* [ASSIGNED TASK]: In the listing below, tally the lines that hold "DEDUCED" and report that number by itself.
:: MATERIAL FOR THIS TASK ::
/-- The egress ports of a frame that came in on `ing` (none: from the device itself). -/
def egressPorts (d : Dev) (ing : Option Nat) (dst : Nat) : List Nat :=
  let others := (List.range 3).filter (fun p => some p != ing)
  if dst = celivoGroup then others.filter (portLine d)
  else if dst = ownMac d then []
  else match learntPort d dst with
    | some p => if some p = ing then [] else [p]
    | none => others

/-- A frame forwarded to its egress ports; one whose FCS is wrong leaves only in cut-through, with an inverted FCS. A transparent clock
adds the residence time of each copy. -/
def forward (ing : Option Nat) (c : Nat) (f : EthFrame) (d : Dev) : Dev :=
  let stamp := if rf d NET_PTP_CFG NET_PTP_CFG_ROLE = 3 then ing else none
  forEach (egressPorts d ing f.dst) (fun p d =>
    let cut := ing.isSome && portCut d p
    if f.fcsOk || cut then enqueue p c (.frame f cut stamp) d else d) d

/-- A unicast source address is learnt, or its entry refreshed; at most 1,024 addresses. -/
def learn (mac p : Nat) (d : Dev) : Dev :=
  if mac / 1099511627776 % 2 = 1 then d
  else
    let rest := d.net.fdb.filter (fun e => e.1 != mac)
    if rest.length < 1024 then { d with net := { d.net with fdb := rest ++ [(mac, p, tbNs d)] } } else d

/-- Does the PTP engine keep a PTP frame for itself (a clock of its own, or a peer-delay message of a P2P transparent clock)? -/
def ptpEnds (d : Dev) (ing : Nat) (f : EthFrame) : Bool :=
  match ptpStart d f with
  | none => false
  | some s =>
    let role := rf d NET_PTP_CFG NET_PTP_CFG_ROLE
    let t := leNat ((f.body.drop s).take 1) % 16
    role == 1 || role == 2 || (role == 3 && rb d (NET_PORT_CFG ing) NET_PORT_CFG_P2P && (t == 2 || t == 3 || t == 10))

/-- FRAME_INGRESS: the switch forwards a frame that port p received (R180..R183). -/
def frameIngress (p : Nat) (f : EthFrame) (d : Dev) : Dev :=
  if !(portUp d p) then d
  else
    let d1 := if f.fcsOk then learn f.src p d else d
    if portBlocked d1 p || ptpEnds d1 p f then d1 else forward (some p) (frameClass d1 f) f d1

/-- MAC_AGEING: addresses whose last frame is 300 s old go; the clock moves to the instant of the oldest one. -/
def macAgeing (d : Dev) : Dev :=
  match d.net.fdb with
  | [] => d
  | e :: t =>
    let oldest := t.foldl (fun m x => min m x.2.2) e.2.2
    let d1 := clockToNs (oldest + 300000000000) d
    { d1 with net := { d1.net with fdb := d1.net.fdb.filter (fun x => decide (tbNs d1 < x.2.2 + 300000000000)) } }

/-- GATE_ENTRY_CHANGE of port p: the clock moves to the change; frames whose gate is open leave. -/
def gateChange (p : Nat) (d : Dev) : Dev :=
  if (gateNow d p).en then egressAll p (clockTo (gateNext d p) d) else d

/-- PORT_LINK_CHANGE: LINK; with the link down waiting frames and learnt addresses of the port go (PRESUMED, log entry 51). -/
def portLinkChange (p : Nat) (up : Bool) (d : Dev) : Dev :=
  let d1 := wb (NET_PORT_CFG p) NET_PORT_CFG_LINK up d
  if up then egressAll p d1
  else setPort p { getPort d1 p with queue := [], wait := none, t3 := none, pT1 := [], pWait := none }
    { d1 with net := { d1.net with fdb := d1.net.fdb.filter (fun e => e.2.1 != p) } }

/-- A frame from its bytes (without FCS). -/
def parseFrame (bs : List Byte) : EthFrame :=
  let e := beNat ((bs.drop 12).take 2)
  if e = 0x8100 then
    let tci := beNat ((bs.drop 14).take 2)
    ⟨beNat (bs.take 6), beNat ((bs.drop 6).take 6), some tci, beNat ((bs.drop 16).take 2), bs.drop 18, true⟩
  else ⟨beNat (bs.take 6), beNat ((bs.drop 6).take 6), none, e, bs.drop 14, true⟩

/-- Is every egress port down (LINK_DOWN of R148)? -/
def allPortsDown (d : Dev) : Bool := (List.range 3).all (fun p => !portUp d p)

/-- A frame of the management MAC: Celivo and PTP frames in their class (R181), any other in the class of its priority (DEDUCED, log
entry 52). -/
def mgmtSend (prio : Nat) (bs : List Byte) (d : Dev) : Dev :=
  let f := parseFrame bs
  forward none ((fixedClass d f).getD (prio % 8)) f d

/-! ### PTP (R185..R188) -/

/-- The engine's clockIdentity: NET_MAC with 0xFF, 0xFE after the third octet (R188). -/
def ownClock (d : Dev) : Nat := ownMac d / 16777216 * 1099511627776 + 0xFFFE * 16777216 + ownMac d % 16777216

def ptpRole (d : Dev) : Nat := rf d NET_PTP_CFG NET_PTP_CFG_ROLE

/-- PTP_STATE of port p: 0 DISABLED, 1 PASSIVE, 2 MASTER, 3 SLAVE; 4..7 act as 0. -/
def ptpState (d : Dev) (p : Nat) : Nat :=
  let s := rf d (NET_PORT_CFG p) NET_PORT_CFG_PTP_STATE
  if s ≤ 3 then s else 0

def isP2p (d : Dev) (p : Nat) : Bool := rb d (NET_PORT_CFG p) NET_PORT_CFG_P2P
def isTwoStep (d : Dev) (p : Nat) : Bool := rb d (NET_PORT_CFG p) NET_PORT_CFG_TWO_STEP

/-- Does the SLAVE port accept the sender (R188)? -/
def ptpParent (d : Dev) (m : PtpMsg) : Bool :=
  let parent := (rd d NET_PTP_PARENT_HI).toNat * 4294967296 + (rd d NET_PTP_PARENT_LO).toNat
  parent == 0 || m.clock == parent

/-- Is a received message one that the engine processes on port p: role, port, domain, majorSdoId, transport (R185); on the SLAVE port
the sender (R188)? -/
def ptpTakes (d : Dev) (p : Nat) (m : PtpMsg) : Bool :=
  ptpRole d != 0 && portUp d p && ptpState d p != 0 && m.domain == rf d NET_PTP_CFG NET_PTP_CFG_DOMAIN &&
  m.sdo == rf d NET_PTP_CFG NET_PTP_CFG_MAJOR_SDO && (!m.udp || rb d NET_PTP_CFG NET_PTP_CFG_UDP4) &&
  (ptpState d p != 3 || ptpParent d m)

/-- A message of this device on port p, over UDP/IPv4 or the IEEE 802.3 transport. -/
def ptpMake (d : Dev) (p : Nat) (udp : Bool) (seq ts : Nat) (corr : Int) (twoStep : Bool) (reqClock reqPort : Nat) : PtpMsg :=
  { udp := udp, sdo := rf d NET_PTP_CFG NET_PTP_CFG_MAJOR_SDO, domain := rf d NET_PTP_CFG NET_PTP_CFG_DOMAIN, twoStep := twoStep,
    corr := corr, clock := ownClock d, port := p + 1, seq := seq, ts := ts, reqClock := reqClock, reqPort := reqPort, raw := [] }

/-- The transports of a message that the device originates: IEEE 802.3, with UDP4 also UDP/IPv4 (R185; DEDUCED, log entry 241). An answer
takes the transport of its request. -/
def ptpTransports (d : Dev) : List Bool := if rb d NET_PTP_CFG NET_PTP_CFG_UDP4 then [false, true] else [false]

/-- With MIRROR an event message that a port receives is also copied to the management MAC (R188). -/
def ptpMirror (p : Nat) (m : PtpMsg) (d : Dev) : Dev :=
  if rb d NET_PTP_CFG NET_PTP_CFG_MIRROR && portUp d p then streamFrame m.raw d else d
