/-- The answers of this frame to the parameters of the frame before it (R455). -/
def flkAnswers (p : Nat) (d : Dev) : Dev :=
  let x := getFlk d p
  let due := x.flight.filter (fun q => q.2 + 2 ≤ x.sent)
  let stay := x.flight.filter (fun q => !decide (q.2 + 2 ≤ x.sent))
  let ack (q : FlkParam) : Bool := match smGet x.blocks q.e with | some b => hdrBit b 2 | none => false
  let nak (q : FlkParam) : Bool := match smGet x.blocks q.e with | some b => hdrBit b 3 | none => false
  let again := (due.filter (fun q => !ack q.1 && !nak q.1)).map (·.1)
  let bad := due.find? (fun q => nak q.1)
  let d1 := setFlk p { x with flight := stay, queue := again ++ x.queue, nak := x.nak || bad.isSome } d
  let d2 := match bad with
    | some (q, _) =>
      let st := FLK_PORT_STAT p
      detectFault (fnFlk p) 2 (wf st FLK_PORT_STAT_PNAK 1 (wf st FLK_PORT_STAT_PNAK_EXP q.e (wf st FLK_PORT_STAT_PNAK_CH (q.c.getD 0) d1)))
    | none => d1
  paramDone p d2

/-- CUR (R458). -/
def flkCur (d : Dev) (p : Nat) : Bool :=
  fnIs d (fnFlk p) .running && rb d (FLK_PORT_STAT p) FLK_PORT_STAT_PARAM_DONE &&
  (flkExps d p).all (fun e => decide ((match smGet (getFlk d p).missed e with | some m => m | none => 0) ≤ rf d (FLK_PORT_CFG p) FLK_PORT_CFG_HOLD))

/-- Every included expander delivered a valid block in the last frame. -/
def flkAllValid (d : Dev) (p : Nat) : Bool := (flkExps d p).all (fun e => rb d (FLK_PORT_STAT p) ⟨e, e⟩)

/-- The frame of port p closes. -/
def flkClose (p : Nat) (d : Dev) : Dev :=
  let x := getFlk d p
  match x.open_ with
  | none => d
  | some _ =>
    let d1 := flkAnswers p (forUpTo 4 (expClose p) d)
    let some_ := (flkExps d p).any (fun e => (smGet x.blocks e).isSome)
    let x1 := getFlk d1 p
    let dead := if some_ then 0 else x1.dead + 1
    let lim := rf d (FLK_PORT_CFG p) FLK_PORT_CFG_LOST_LIMIT
    let d2 := setFlk p { x1 with open_ := none, dead := dead } d1
    let frames := rd d2 (FLK_PORT_FRAMES p) + 1
    let d3 := wr (FLK_PORT_FRAMES p) frames d2
    let d4 := if (if lim = 0 then 1 else lim) ≤ dead then detectFault (fnFlk p) 1 d3 else d3
    postOpen SCH_OPEN0 (16 + p) (0x9E0 + p) frames d4

/-- FRAME_CLOSE: the receive closes 30,500 ns after the frame start; the clock reaches it. -/
def flkCloseDue (p : Nat) (d : Dev) : Dev :=
  match (getFlk d p).open_ with
  | none => d
  | some F => flkClose p (clockToNs (F + 30500) d)

/-- FIELD_LINK_FRAME_START: a port whose unit is ready sends its next frame; a frame that is still open closes first. -/
def flkStart (p : Nat) (d : Dev) : Dev :=
  if rb d SYS_READY SYS_READY_FLK ∧ tbRuns d then
    let d1 := flkCloseDue p d
    let F := flkNext d1 p
    flkFrame p F (clockToNs F d1)
  else d

/-- UPSTREAM_BLOCK: a block whose first start bit comes at TB ns `at_`; it is complete 7,000 ns later. -/
def flkUpstream (p at_ : Nat) (framed : Bool) (b : List Byte) (d : Dev) : Dev :=
  if !rb d SYS_READY SYS_READY_FLK then d
  else
    let late := match (getFlk d p).open_ with | some F => decide (F + 30500 < at_ + 7000) | none => true
    let d1 := if late then flkCloseDue p d else d
    let d2 := clockToNs (at_ + 7000) d1
    if !blockOk framed b then flkDiscard p at_ d2
    else if late then wf (FLK_PORT_STAT p) FLK_PORT_STAT_LATE 1 d2
    else flkTake p at_ b d2

/-- LINE_BREAK: a line held low for more than 1 µs is a broken link; no register shows it by itself: the blocks that do not come
are missing at the close (R442, R448; log entry 72). -/
def flkBreak (_p at_ : Nat) (d : Dev) : Dev :=
  if rb d SYS_READY SYS_READY_FLK then clockToNs at_ d else d

/-! ### Images (R28, R447, R448) -/

/-- SAMPLE: the last image that is complete. -/
def flkSample (d : Dev) : Dev :=
  let pts := (List.range 512).filter (ptInput d)
  let img := pts.map (fun n => (n, rd d (FLK_PT_VAL n)))
  let ins := pts.map (fun n => (n, (((rd d (FLK_PT_VAL n)).toInt, rb d (FLK_PT_STAT n) FLK_PT_STAT_SUBST) : Int × Bool)))
  { d with flk := { d.flk with image := img }, lpe := { d.lpe with flkIn := ins } }

/-- A value of the output image: saturated to 0..4,095. -/
def aoCode (v : Int) : Nat := (clampInt 0 4095 v).toNat

/-- A delivered value rounded to nearest, ties away from zero (R447); no number counts as 0. -/
def roundAway (x : F32) : Int :=
  if fIsNan x then 0
  else if fIsInf x then (if fNeg? x then -4096 else 4096)
  else
    let (n, q) := fRat x
    let r : Int := (2 * n.natAbs + q) / (2 * q) |> Int.ofNat
    if n < 0 then -r else r

/-- The output image of a COMMIT instant (R447): Q and QW of the scan engine, u of a slot that names the point. -/
def flkOutputs (d : Dev) : Dev :=
  forUpTo 512 (fun n d =>
    if ptType d n = 2 then
      let w := match smGet d.scn.outQ (n / 32) with | some w => w | none => 0#32
      wr (FLK_PT_VAL n) (if bitOf w (n % 32) then 1 else 0) d
    else if ptType d n = 4 then
      let v := match slotFor d 4 n with
        | some s => aoCode (roundAway (getSlot d s).u)
        | none => aoCode (match smGet d.scn.outQW n with | some w => w.toInt | none => 0)
      wr (FLK_PT_VAL n) (BitVec.ofNat 32 v) d
    else d) d

/-- A stop completes at the first COMMIT instant after the apply instant of the first frame with OUT_EN = 0 (R457). -/
def flkStops (d : Dev) : Dev :=
  forUpTo 8 (fun p d =>
    match (getFlk d p).stopF with
    | some F => if fnIs d (fnFlk p) .stopping ∧ (F + 850 + 28500) * nsUnits < d.tb then stopDone (fnFlk p) d else d
    | none => d) d

/-! ### Function states and commands (R449, R455, R457, R459) -/

/-- The port enters ARMED: every parameter is sent. -/
def flkArm (p : Nat) (d : Dev) : Dev := flkDownload p none d

/-- ENABLE sets every count to 0 at its first valid block. -/
def flkEnable (p : Nat) (d : Dev) : Dev :=
  forUpTo 64 (fun i d => if ptType d (64 * p + i) = 5 then setCnt (64 * p + i) { getCnt d (64 * p + i) with zero := true } d else d)
    (setFlk p { getFlk d p with stopF := none } d)

def flkDisable (p : Nat) (d : Dev) : Dev := setFlk p { getFlk d p with stopF := none } d

/-- A port faults: a record (R458). -/
def flkFaulted (p : Nat) (d : Dev) : Dev := flkRecord p 0 0 d

def flkCause (d : Dev) (p code : Nat) : Bool := code == 1 && !flkAllValid d p

/-- FLK_PORTp_CMD: 1 CLEAR, 2 RESEND. -/
def flkCmd (p cmd mask : Nat) (d : Dev) : Dev :=
  if cmd = 1 then let x := getFlk d p; setFlk p { x with clr := Nat.lor x.clr (mask % 16) } d
  else if cmd = 2 then flkDownload p none d
  else d

/-- The checks of R460 on a port: TYPE, WB, EXP, WD. -/
def flkBad (d : Dev) : Bool :=
  (List.range 512).any (fun n =>
    let t := ptType d n
    decide (5 < t) || (rb d (FLK_PT_CFG n) FLK_PT_CFG_WB && t != 1 && t != 5) || (t != 0 && !expIn d (n / 64) (n / 16 % 4))) ||
  (List.range 8).any (fun p => (getFn d (fnFlk p)).included && rf d (FLK_PORT_CFG p) FLK_PORT_CFG_WD == 0)

end Sys2Proof.Machine
end

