-- ==== Sys2Proof/Machine/Evr.lean ====
section
/-! DEFINITION. The event recorder (spec/17, R519..R524): copies, records, the store, reading, clearing. -/
namespace Sys2Proof.Machine
open Sys2Proof Sys2Proof.Reg

def modEvr (f : EvrUnit → EvrUnit) (d : Dev) : Dev := { d with evr := f d.evr }

/-- Operating time in whole seconds (R515). -/
def opSec (d : Dev) : Nat := d.pwr.opTime / (1000000000 * nsUnits) % 4294967296

/-- The registers that a record copies: the four fixed ones and the selected ones, none where an entry is off (R521). -/
def evrNames (d : Dev) : List (Option Nat) :=
  [some CFG_STAT, some SAF_STAT, some TB_STAT, some PWR_STAT] ++
  (List.range 14).map (fun j => if rb d (EVR_SEL j) EVR_SEL_EN then some (rf d (EVR_SEL j) EVR_SEL_OFFSET / 4 * 4) else none)

/-- The copies, made with a reading function without side effects (R519). -/
def evrCopies (read : Dev → Nat → Word) (d : Dev) : List Word :=
  (evrNames d).map (fun o => match o with | some off => read d off | none => 0)

/-- Words 1..30 of a record (R521). -/
def evrRecord (d : Dev) (t : Trig) (noTick : Bool) (tick : Nat) (copies : List Word) : List Word :=
  [BitVec.ofNat 32 (t.code + t.src * 65536 + b2n noTick * 16777216), BitVec.ofNat 32 t.ns, BitVec.ofNat 32 (t.ns / 4294967296),
   BitVec.ofNat 32 tick, BitVec.ofNat 32 (tick / 4294967296), BitVec.ofNat 32 (opSec d), BitVec.ofNat 32 d.pwr.pcyc, rd d CFG_IMAGE_ID] ++
  (List.range 4).map (fun i => t.detail.getD i 0) ++ copies

/-- The records of every waiting trigger, with these copies. -/
def evrTake (noTick : Bool) (tick : Nat) (copies : List Word) (d : Dev) : Dev :=
  modEvr (fun e => { e with
    wait := [], queue := e.queue ++ e.wait.map (fun t => evrRecord d t noTick tick copies)
    clr := none, clrRec := match e.clr with | some t => some (evrRecord d t noTick tick copies) | none => e.clrRec }) d

/-- What waits takes its copies where it may: at arrival before TB time runs, and after the COMMIT instant of its tick those of that
instant (R519). -/
def evrCapture (read : Dev → Nat → Word) (d : Dev) : Dev :=
  if d.evr.wait.isEmpty && d.evr.clr.isNone then d
  else if !tbRuns d then evrTake true 0 (evrCopies read d) d
  else match d.phase with
    | .commit => evrTake false d.evr.copyTick d.evr.copies d
    | _ => d

/-- The copies of the COMMIT instant of tick n. -/
def evrCommit (read : Dev → Nat → Word) (n : Nat) (d : Dev) : Dev := modEvr (fun e => { e with copies := evrCopies read d, copyTick := n }) d

/-- A record completed with its SEQ and CRC and put into the store; the newest 16,384 stay (R520..R522). -/
def evrStore (r : List Word) (d : Dev) : Dev :=
  let body := BitVec.ofNat 32 d.evr.nextSeq :: r
  let whole := body ++ [BitVec.ofNat 32 (crc32 (body.flatMap (fun w => leBytes 4 w.toNat)))]
  let d1 := modEvr (fun e => { e with
    nextSeq := (e.nextSeq + 1) % 4294967296
    store := (e.store ++ [whole]).drop (e.store.length + 1 - 16384) }) d
  hifEvent 4 (streamPush 4 0 (whole.flatMap (fun w => leBytes 4 w.toNat)) d1)

/-- Words 9 to 11 of a CLEAR record, DETAIL0 to DETAIL2: how many records go, the SEQ of the newest of them, the clear count. -/
def clearWords (e : EvrUnit) (r : List Word) : List Word :=
  r.take 8 ++ [BitVec.ofNat 32 e.store.length, (e.store.getLast?.bind (·.head?)).getD 0, BitVec.ofNat 32 (e.clears + 1)] ++ r.drop 11

/-- RECORD_WRITE: the oldest record is written; an accepted CLEAR comes first and leaves nothing else in the store (R520, R523). -/
def recordWrite (d : Dev) : Dev :=
  if !rb d SYS_READY SYS_READY_EVR then d
  else match d.evr.clrRec with
  | some r =>
    let d1 := evrStore (clearWords d.evr r) d
    modEvr (fun e => { e with clrRec := none, clears := e.clears + 1, store := e.store.drop (e.store.length - 1) }) d1
  | none =>
    if d.evr.clr.isSome then d
    else match d.evr.queue with
      | [] => d
      | r :: t => evrStore r (modEvr (fun e => { e with queue := t }) d)

/-- The queue as EVR_STAT shows it: captured and waiting records. -/
def evrQueued (e : EvrUnit) : Nat := e.wait.length + e.queue.length

/-- EVR_RD_SEQ written (R522). -/
def rdSeq (v : Word) (d : Dev) : Dev :=
  let d1 := wr EVR_RD_SEQ v d
  match d.evr.store.find? (fun r => r.head? == some v) with
  | none => wr EVR_RD_STAT 1 d1
  | some r =>
    let good := BitVec.ofNat 32 (crc32 ((r.take 31).flatMap (fun w => leBytes 4 w.toNat))) == r.getD 31 0
    wr EVR_RD_STAT (BitVec.ofNat 32 (3 + 4 * b2n (!good))) (forUpTo 32 (fun w d => wr (EVR_WIN w) (r.getD w 0) d) d1)

/-- EVR_CTRL SET_AUTH: the value is stored once (R523). -/
def setAuth (d : Dev) : Dev :=
  match d.evr.auth with
  | none => wf EVR_STAT EVR_STAT_AUTH_SET 1 (modEvr (fun e => { e with auth := some e.arg }) d)
  | some _ => wf EVR_STAT EVR_STAT_CLR_REJ 1 d

/-- EVR_CTRL CLEAR by a master (R523). -/
def evrClear (host : Bool) (d : Dev) : Dev :=
  let rested := match d.cfg.state with | .empty | .loaded | .incomplete => true | _ => false
  let waited := match d.evr.lastFail with | some t => decide (t + 10000000000 ≤ tbNs d) | none => true
  let rej := wf EVR_STAT EVR_STAT_CLR_REJ 1 d
  match d.evr.auth with
  | none => rej
  | some a =>
    if a ≠ d.evr.arg then bump EVR_STAT EVR_STAT_CLR_FAIL (modEvr (fun e => { e with lastFail := some (tbNs d) }) rej)
    else if host && rested && waited then
      if d.evr.clr.isSome || d.evr.clrRec.isSome then d
      else modEvr (fun e => { e with erasing := true, clr := some ⟨0xFE, 0x3C, [], tbNs d⟩ }) d
    else rej

/-- ERASE_COMPLETE: the erasure that follows the CLEAR record ends. -/
def eraseComplete (d : Dev) : Dev :=
  if d.evr.clr.isSome || d.evr.clrRec.isSome then d else modEvr (fun e => { e with erasing := false }) d

/-- MANUAL: a write to EVR_TRIG (R518). -/
def manual (m : Master) (v : Word) (d : Dev) : Dev := trigger 0xF0 0x3C [v.toNat, m.num] d

/-- EVR_SELj of a draft that R524 refuses: an entry in use that names no register or lies at or above 0x8_0000. -/
def evrBad (d : Dev) : Bool :=
  (List.range 14).any (fun j =>
    let o := rf d (EVR_SEL j) EVR_SEL_OFFSET
    rb d (EVR_SEL j) EVR_SEL_EN && (decide (0x80000 ≤ o) || (findRow o).isNone))

/-- EVR_STAT as it reads. -/
def evrStat (d : Dev) : Word :=
  fset (fset (fset (rd d EVR_STAT) EVR_STAT_COUNT d.evr.store.length) EVR_STAT_QUEUE (evrQueued d.evr)) EVR_STAT_BUSY_ERASE (b2n d.evr.erasing)

end Sys2Proof.Machine
end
:::
* [RESPONSE]: 2